Records from a dataset:
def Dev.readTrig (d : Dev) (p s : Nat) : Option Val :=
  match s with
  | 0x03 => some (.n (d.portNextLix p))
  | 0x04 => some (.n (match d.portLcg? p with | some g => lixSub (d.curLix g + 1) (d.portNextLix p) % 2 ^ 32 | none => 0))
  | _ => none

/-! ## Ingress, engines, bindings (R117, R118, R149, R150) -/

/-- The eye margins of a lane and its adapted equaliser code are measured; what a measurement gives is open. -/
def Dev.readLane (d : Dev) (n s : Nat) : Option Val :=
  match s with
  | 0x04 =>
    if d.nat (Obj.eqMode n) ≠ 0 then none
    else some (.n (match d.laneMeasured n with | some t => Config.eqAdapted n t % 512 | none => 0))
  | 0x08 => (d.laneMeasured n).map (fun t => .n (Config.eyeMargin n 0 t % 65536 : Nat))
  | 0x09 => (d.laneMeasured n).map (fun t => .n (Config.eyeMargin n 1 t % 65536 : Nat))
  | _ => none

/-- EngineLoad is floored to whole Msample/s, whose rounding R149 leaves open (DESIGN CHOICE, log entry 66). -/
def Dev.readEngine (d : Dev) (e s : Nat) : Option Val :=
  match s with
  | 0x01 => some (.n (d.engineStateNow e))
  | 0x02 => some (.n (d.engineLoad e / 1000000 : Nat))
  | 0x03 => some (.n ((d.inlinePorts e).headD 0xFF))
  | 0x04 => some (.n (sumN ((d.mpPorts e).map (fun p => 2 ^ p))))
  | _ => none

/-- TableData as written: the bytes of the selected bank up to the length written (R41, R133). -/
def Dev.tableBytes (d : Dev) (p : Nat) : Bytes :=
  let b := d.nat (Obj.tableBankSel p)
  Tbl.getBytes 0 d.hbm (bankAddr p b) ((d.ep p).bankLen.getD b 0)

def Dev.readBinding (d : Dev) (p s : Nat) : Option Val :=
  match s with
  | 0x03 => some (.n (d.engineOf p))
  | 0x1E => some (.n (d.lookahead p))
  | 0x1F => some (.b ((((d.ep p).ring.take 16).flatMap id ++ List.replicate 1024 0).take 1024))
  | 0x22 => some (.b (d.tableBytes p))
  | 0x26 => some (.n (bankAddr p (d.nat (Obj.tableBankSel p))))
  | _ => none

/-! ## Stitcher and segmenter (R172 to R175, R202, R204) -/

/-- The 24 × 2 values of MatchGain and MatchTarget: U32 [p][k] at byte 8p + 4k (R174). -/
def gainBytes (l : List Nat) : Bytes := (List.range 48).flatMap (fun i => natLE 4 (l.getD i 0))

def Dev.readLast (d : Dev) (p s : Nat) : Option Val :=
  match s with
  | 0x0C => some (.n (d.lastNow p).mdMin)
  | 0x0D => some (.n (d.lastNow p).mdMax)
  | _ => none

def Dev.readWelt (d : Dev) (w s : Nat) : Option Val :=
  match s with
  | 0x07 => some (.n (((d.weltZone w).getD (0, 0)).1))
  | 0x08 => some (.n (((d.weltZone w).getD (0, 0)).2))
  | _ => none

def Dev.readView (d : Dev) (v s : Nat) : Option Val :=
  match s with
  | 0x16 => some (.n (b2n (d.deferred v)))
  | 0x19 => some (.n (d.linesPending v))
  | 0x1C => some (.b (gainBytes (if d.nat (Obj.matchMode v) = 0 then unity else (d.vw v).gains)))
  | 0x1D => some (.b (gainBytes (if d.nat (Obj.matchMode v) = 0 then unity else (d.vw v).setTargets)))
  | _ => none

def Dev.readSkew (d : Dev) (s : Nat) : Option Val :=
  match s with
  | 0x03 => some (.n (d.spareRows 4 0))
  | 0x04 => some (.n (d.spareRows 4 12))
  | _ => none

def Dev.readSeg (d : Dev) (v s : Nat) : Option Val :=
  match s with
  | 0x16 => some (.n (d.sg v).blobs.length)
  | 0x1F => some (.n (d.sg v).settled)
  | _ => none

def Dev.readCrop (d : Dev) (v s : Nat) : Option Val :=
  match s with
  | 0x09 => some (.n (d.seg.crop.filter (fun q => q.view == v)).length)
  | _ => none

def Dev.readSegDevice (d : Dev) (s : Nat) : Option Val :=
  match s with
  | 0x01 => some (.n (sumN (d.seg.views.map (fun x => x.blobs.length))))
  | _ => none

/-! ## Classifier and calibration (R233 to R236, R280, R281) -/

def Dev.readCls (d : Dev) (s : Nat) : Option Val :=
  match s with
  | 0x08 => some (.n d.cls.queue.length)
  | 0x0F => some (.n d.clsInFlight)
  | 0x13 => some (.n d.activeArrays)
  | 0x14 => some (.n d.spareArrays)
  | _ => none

Activity: Say the number of lines in the records above that include the string "tableBankSel", and no more.

Answer for this exercise: 2